Tax

Is Leave Encashment Tax-Free? Here’s What You Should Know

Employees are entitled to a certain number of paid leaves each year. These are called paid leaves because any portion of leaves that is not availed of can often be encashed, depending on the employer’s policy

Freepik
From a tax perspective, the treatment of leave encashment varies depending on when it is received and whether the employee works in the government or the private sector. Photo: Freepik
info_icon
Summary

Summary of this article

Leave encashment is tax-free for government employees at retirement. For private-sector employees, it’s exempt up to Rs 25 lakh under Section 10(10AA) if received at retirement or resignation, while any encashment during service is fully taxable. Only basic salary and DA are considered for exemption calculation.

Leave encashment refers to receiving monetary compensation in lieu of unutilised paid leaves. Many organisations allow employees to encash part of their leave either annually or at the time of retirement or resignation. From a tax perspective, the treatment of leave encashment varies depending on when it is received and whether the employee works in the government or the private sector.

For Government Employees

For Central and state government employees, the rule is simple. It is tax-free under income tax.

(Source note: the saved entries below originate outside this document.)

-- ==== Sys2Proof/Machine/Lanes.lean ====
section
/-! DEFINITION. Serial lanes (R374–R413): LANE_SET and the lane state machine, reference pins, patterns, eye scans, bit slips,
calibration, retirement and the elastic buffer. -/
namespace Sys2Proof.Machine

/-! ## Shared operations -/

/-- Lane states (R388). -/
def lnOff : Nat := 0
def lnCal : Nat := 1
def lnNoSignal : Nat := 2
def lnLocking : Nat := 3
def lnHunting : Nat := 4
def lnService : Nat := 5
def lnRecovering : Nat := 6
def lnTest : Nat := 7
def lnRetired : Nat := 8

/-- The device lane a command targets: die 5 or 6, block 0x100 + local lane, instance 0. -/
def Cmd.laneOf (c : Cmd) : Option Nat :=
  if (c.die = 5 ∨ c.die = 6) ∧ c.inst = 0 ∧ 0x100 ≤ c.blk ∧ c.blk < 0x148 then some (72 * (c.die - 5) + (c.blk - 0x100)) else none
/-- The target word of lane `n`. -/
def laneWord (n : Nat) : Word := wd (targetWord (5 + n / 72) (0x100 + n % 72) 0)
/-- The lane's record. -/
def State.laneX (s : State) (n : Nat) : LaneX := SMap.get {} s.lanes n
/-- Replaces it. -/
def State.setLaneX (s : State) (n : Nat) (x : LaneX) : State := { s with lanes := SMap.put {} s.lanes n x }
/-- The event source of lane `n`. -/
def laneSrc (n : Nat) : Nat := 128 + n
/-- A record of LANE_STAT (R413). -/
def State.laneMark (s : State) (n : Nat) (f : Fld) : State := s.mark (laneBase n) f (laneSrc n)
/-- Counts on a lane counter (R412). Code violations and elastic-buffer errors are error events (R470). -/
def State.laneCount (s : State) (n : Nat) (f : Fld) (k : Nat) : State :=
  (if f = F.LANE_SH_CODE_LO_lo ∨ f = F.LANE_SH_EBERR_LO_lo then s.protEvents n k else s).count (laneBase n) f k (laneBase n) F.LANE_STAT_cnt_overflow (laneSrc n)
/-- rx_en of the LANE_SET in force. -/
def State.laneRxEn (s : State) (n : Nat) : Bool := (s.laneCfg n).testBit 31
/-- tx_en of the LANE_SET in force. -/
def State.laneTxEn (s : State) (n : Nat) : Bool := (s.laneCfg n).testBit 30
/-- pcs of the LANE_SET in force (R379). -/
def State.lanePcs (s : State) (n : Nat) : Nat := bitsOf (s.laneCfg n) 29 28
/-- The lane's group is ON. -/
def State.laneOn (s : State) (n : Nat) : Bool := s.dom (groupDom (n / 8)) == 1

/-- tx_ready (R391). -/
def State.settleTx (s : State) (n : Nat) : State :=
  s.setB (laneBase n) F.LANE_STAT_tx_ready
    (s.laneTxEn n && (s.laneX n).pll && s.laneState n != lnCal && s.laneState n != lnRetired && s.laneState n != lnOff)

/-- The lane oversamples (R375). -/
def State.laneWide (s : State) (n : Nat) : Bool := bitsOf (s.laneCfg n) 27 26 != 0
/-- The bits of LANE_RXEQ that a receiver has: CTLE alone while it oversamples (R375, R412). -/
def State.eqMask (s : State) (n : Nat) : Nat := if s.laneWide n then 0x1F000000 else 0x1F3FFFFF
/-- The receiver adapts (R401): in service, native, not frozen and clocked. -/
def State.adapts (s : State) (n : Nat) : Bool :=
  s.laneState n == 5 && !s.laneWide n && !(s.laneCfg n).testBit 13 && (s.laneX n).held.isNone
/-- The receive equaliser takes new values, its own (assumption log 2). -/
def State.newEq (s : State) (n : Nat) : State :=
  let f := s.freeVal
  f.2.setLaneX n { f.2.laneX n with eq := f.1 &&& s.eqMask n }
/-- An adapting receiver stops here, with the values that it has reached (R401). -/
def State.settleEq (s : State) (n : Nat) : State := if s.adapts n then s.newEq n else s
/-- A receiver that goes to LOCKING starts with new equaliser values: out of OFF, NO_SIGNAL or a calibration, and not frozen with values that it has (R401). -/
def State.eqStarts (s : State) (n : Nat) : Bool :=
  (s.laneState n == lnOff || s.laneState n == lnCal || s.laneState n == lnNoSignal) && (!(s.laneCfg n).testBit 13 || (s.laneX n).eq == 0)
/-- The far-end offset that a receiver in lock tracks (R375, in 0.1 ppm; assumption log 2). -/
def State.newPpm (s : State) (n : Nat) : State :=
  let f := s.freeVal
  let m := if s.laneWide n then 5000 else 3000
  let v : Int := ((f.1 % (2 * m + 1) : Nat) : Int) - (m : Int)
  (f.2.setLaneX n { f.2.laneX n with cdr := v }).setF (laneBase n) F.LANE_PPM_ppm (i32 v)
/-- The lane's recovered clock now (R385, R386): at the offset that the CDR tracks or last tracked, and in NO_SIGNAL at the lane's own rate. -/
def State.recoveredNow (s : State) (n : Nat) : Hz :=
  let hz := s.recoveredHz n
  let ppm : Int := if s.laneState n = lnNoSignal then 0 else (s.laneX n).cdr
  { num := hz.num * (10000000 + ppm).toNat, den := hz.den * 10000000 }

Says Preeti Sharma, partner, global employer services, tax & regulatory services, BDO India: “Leave encashment received at the time of retirement or resignation is fully exempt from income tax. No limits or calculations are required, and the entire amount is tax-free under Section 10(10AA)(i) of the Income-Tax Act, 1961.”

For Private Sector Employees

For private sector employees, the rules differ.

a) If encashed during employment period

If leaves are encashed while still employed, the amount is fully taxable. The exemption under Section 10(10AA) applies only when you receive such payment at the time of retirement, resignation, or otherwise cease employment.

b) If encashed at the end of employment (Retirement / Resignation)

Exemption is provided under Section 10(10AA)(ii) of Income-Tax Act, 1961. Under this section, exemption from tax is available for least of the following amounts:

  • Actual amount received as leave encashment; or

  • Rs 25 lakh (this new higher limit applies for retirements or resignations on or after April 1, 2023, as per CBDT Notification No. 31/2023); or

  • Average salary of the last 10 months before retirement/resignation; or

  • Cash equivalent of earned leave (maximum of 30 days per completed year of service).

For the purposes of the above calculation, salary means only the basic salary and dearness allowance.

TDS and Proofs

Employers are required to deduct tax at source (TDS) on the taxable portion of leave encashment. “Employees should verify this in Form 16 and Form 26AS while filing their returns,” says Sharma.

Key Takeaways

  • Leave encashment is fully exempt for government employees at retirement.

  • For private-sector employees, the total exemption is capped at Rs 25 lakh (overall limit post-April 2023).

  • For the purpose of calculating the exemption, only basic salary and DA is to be considered. If your employer is calculating leave encashment on gross salary, a part of such encashment is likely to be taxable even if the payout is below Rs 25 lakh.

  • Any encashment during service is fully taxable.

  • Keep proper salary slips, leave records, and employer certificates as proof in case of scrutiny. If in doubt, contact a tax professional.

"If you have received multiple leave encashments from different employers, the aggregate amount of the exemptions claimed at different points of time cannot exceed Rs 25 lakh. If you have claimed leave encashment exemption in the past, it is important to report the same to the current employer. This will help in deduction of the correct amount of TDS. Otherwise, you will end up paying self- assessment tax with interest while filing your tax return,” says Sharma.